▶ [What needs to be done]:
Once the line containing "def rows0001 : List" is found in the records below, return it and each following line exactly, up to and including the line containing "def rows0011 : List", and nothing else.

══ Provided information

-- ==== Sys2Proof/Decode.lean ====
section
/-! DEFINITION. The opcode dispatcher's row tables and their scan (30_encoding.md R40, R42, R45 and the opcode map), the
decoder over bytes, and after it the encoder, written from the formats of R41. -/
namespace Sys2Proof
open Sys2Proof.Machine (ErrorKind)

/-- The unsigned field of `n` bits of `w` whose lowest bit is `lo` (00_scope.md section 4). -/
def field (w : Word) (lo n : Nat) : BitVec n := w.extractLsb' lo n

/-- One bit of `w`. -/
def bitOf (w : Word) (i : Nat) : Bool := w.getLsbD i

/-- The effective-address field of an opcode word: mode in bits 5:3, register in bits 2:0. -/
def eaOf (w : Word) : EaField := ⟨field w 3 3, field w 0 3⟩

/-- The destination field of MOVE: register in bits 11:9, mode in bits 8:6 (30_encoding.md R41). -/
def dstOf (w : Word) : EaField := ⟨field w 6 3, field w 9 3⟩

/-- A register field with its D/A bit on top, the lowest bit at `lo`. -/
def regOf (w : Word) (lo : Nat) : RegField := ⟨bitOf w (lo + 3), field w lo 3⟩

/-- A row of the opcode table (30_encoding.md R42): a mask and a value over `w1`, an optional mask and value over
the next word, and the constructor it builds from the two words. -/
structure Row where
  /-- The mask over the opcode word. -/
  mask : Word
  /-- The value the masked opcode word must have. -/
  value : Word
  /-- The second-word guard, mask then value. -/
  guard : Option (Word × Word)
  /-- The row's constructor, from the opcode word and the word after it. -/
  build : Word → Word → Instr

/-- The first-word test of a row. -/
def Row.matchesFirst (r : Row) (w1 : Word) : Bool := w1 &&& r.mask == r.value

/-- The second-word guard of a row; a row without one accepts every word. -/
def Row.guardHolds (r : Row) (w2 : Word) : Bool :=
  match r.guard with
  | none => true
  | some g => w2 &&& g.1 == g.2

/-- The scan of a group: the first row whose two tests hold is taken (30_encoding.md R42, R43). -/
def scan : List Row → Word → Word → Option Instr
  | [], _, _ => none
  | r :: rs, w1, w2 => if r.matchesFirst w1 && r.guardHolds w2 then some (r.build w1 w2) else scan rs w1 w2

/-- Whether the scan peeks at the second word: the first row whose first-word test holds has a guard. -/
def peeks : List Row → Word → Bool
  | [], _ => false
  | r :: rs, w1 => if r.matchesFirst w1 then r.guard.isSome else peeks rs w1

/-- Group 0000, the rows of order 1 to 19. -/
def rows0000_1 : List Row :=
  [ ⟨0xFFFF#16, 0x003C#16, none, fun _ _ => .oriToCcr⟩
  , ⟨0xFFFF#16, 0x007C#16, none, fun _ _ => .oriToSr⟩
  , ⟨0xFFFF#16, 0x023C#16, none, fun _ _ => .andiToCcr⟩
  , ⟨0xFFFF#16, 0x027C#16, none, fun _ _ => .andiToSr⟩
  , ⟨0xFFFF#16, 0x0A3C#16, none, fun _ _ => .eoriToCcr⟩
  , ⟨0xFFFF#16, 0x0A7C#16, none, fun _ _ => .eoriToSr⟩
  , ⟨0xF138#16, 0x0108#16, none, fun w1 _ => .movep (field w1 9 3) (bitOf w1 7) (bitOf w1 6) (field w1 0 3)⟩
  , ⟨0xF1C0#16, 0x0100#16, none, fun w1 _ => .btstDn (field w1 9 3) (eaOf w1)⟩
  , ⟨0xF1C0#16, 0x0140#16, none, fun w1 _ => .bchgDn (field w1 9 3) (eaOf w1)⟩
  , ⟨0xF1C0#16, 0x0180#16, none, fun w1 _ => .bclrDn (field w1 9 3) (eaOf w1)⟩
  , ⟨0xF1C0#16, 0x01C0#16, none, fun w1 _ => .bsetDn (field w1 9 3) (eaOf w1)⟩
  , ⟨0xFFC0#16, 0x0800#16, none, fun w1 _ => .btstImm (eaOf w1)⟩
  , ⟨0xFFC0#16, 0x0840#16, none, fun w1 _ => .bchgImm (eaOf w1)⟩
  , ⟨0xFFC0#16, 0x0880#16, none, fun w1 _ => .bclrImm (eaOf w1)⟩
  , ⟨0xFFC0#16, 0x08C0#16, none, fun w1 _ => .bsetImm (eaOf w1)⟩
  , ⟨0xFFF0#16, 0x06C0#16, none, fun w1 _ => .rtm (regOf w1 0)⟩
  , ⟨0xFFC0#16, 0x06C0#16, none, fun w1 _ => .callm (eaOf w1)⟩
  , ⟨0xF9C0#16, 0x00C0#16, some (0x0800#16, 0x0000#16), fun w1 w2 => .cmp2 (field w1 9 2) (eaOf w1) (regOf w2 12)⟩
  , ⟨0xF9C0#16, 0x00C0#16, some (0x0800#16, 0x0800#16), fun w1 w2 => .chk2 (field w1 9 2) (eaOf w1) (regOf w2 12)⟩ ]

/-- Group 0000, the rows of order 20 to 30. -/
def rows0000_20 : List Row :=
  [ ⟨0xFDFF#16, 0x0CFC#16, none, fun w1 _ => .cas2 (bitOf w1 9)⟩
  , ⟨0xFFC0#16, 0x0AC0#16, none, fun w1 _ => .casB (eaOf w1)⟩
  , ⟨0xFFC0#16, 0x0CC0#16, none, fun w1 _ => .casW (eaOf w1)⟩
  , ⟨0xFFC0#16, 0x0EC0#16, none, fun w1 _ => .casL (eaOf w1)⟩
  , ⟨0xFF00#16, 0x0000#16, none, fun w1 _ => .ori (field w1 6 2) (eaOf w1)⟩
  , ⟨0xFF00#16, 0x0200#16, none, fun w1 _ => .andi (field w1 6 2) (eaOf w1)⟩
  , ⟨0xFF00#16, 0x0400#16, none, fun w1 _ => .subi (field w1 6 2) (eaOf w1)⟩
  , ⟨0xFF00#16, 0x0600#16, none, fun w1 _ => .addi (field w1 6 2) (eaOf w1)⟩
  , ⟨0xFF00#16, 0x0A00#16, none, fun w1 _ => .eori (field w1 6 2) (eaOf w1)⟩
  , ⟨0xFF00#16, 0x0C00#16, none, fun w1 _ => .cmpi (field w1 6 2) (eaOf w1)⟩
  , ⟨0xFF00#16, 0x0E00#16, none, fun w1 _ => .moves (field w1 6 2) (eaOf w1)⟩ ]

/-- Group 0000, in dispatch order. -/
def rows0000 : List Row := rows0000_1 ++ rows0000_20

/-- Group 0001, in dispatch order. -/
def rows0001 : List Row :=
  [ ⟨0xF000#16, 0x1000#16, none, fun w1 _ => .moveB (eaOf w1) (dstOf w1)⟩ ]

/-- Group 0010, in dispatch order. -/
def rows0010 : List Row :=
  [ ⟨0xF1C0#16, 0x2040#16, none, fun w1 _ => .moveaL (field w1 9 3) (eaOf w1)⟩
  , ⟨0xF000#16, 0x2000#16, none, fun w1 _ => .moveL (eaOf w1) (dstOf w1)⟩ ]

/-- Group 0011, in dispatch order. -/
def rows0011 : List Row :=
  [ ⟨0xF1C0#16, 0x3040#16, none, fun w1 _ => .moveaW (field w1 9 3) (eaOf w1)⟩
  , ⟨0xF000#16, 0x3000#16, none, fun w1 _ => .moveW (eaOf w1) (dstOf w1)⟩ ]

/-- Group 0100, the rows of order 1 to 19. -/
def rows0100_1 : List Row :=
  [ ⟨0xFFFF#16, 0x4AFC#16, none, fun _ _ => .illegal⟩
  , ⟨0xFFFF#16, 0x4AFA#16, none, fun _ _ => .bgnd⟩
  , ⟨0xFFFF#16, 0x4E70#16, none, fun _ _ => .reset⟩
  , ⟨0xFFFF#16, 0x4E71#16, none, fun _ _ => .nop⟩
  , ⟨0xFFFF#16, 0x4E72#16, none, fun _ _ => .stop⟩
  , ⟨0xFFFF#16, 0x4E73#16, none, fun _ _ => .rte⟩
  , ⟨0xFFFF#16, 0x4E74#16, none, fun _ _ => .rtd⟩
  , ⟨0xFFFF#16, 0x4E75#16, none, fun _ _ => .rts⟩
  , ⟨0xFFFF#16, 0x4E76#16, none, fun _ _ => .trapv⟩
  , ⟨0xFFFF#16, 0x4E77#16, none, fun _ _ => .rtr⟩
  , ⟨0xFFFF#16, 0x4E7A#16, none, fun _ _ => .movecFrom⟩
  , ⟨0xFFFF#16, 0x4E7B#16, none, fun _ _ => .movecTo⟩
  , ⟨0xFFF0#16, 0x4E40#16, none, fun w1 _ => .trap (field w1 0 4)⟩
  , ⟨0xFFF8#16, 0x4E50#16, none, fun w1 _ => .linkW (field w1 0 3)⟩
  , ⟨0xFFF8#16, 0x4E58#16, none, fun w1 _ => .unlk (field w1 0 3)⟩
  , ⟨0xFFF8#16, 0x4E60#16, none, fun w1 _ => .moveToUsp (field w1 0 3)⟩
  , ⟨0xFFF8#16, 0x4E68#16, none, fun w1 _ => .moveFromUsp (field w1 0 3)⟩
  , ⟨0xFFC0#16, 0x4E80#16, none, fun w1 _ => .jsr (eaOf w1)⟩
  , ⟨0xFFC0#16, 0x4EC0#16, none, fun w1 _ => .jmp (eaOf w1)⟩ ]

════

▶ [Answer box]:
def rows0001 : List Row :=
  [ ⟨0xF000#16, 0x1000#16, none, fun w1 _ => .moveB (eaOf w1) (dstOf w1)⟩ ]

/-- Group 0010, in dispatch order. -/
def rows0010 : List Row :=
  [ ⟨0xF1C0#16, 0x2040#16, none, fun w1 _ => .moveaL (field w1 9 3) (eaOf w1)⟩
  , ⟨0xF000#16, 0x2000#16, none, fun w1 _ => .moveL (eaOf w1) (dstOf w1)⟩ ]

/-- Group 0011, in dispatch order. -/
def rows0011 : List Row :=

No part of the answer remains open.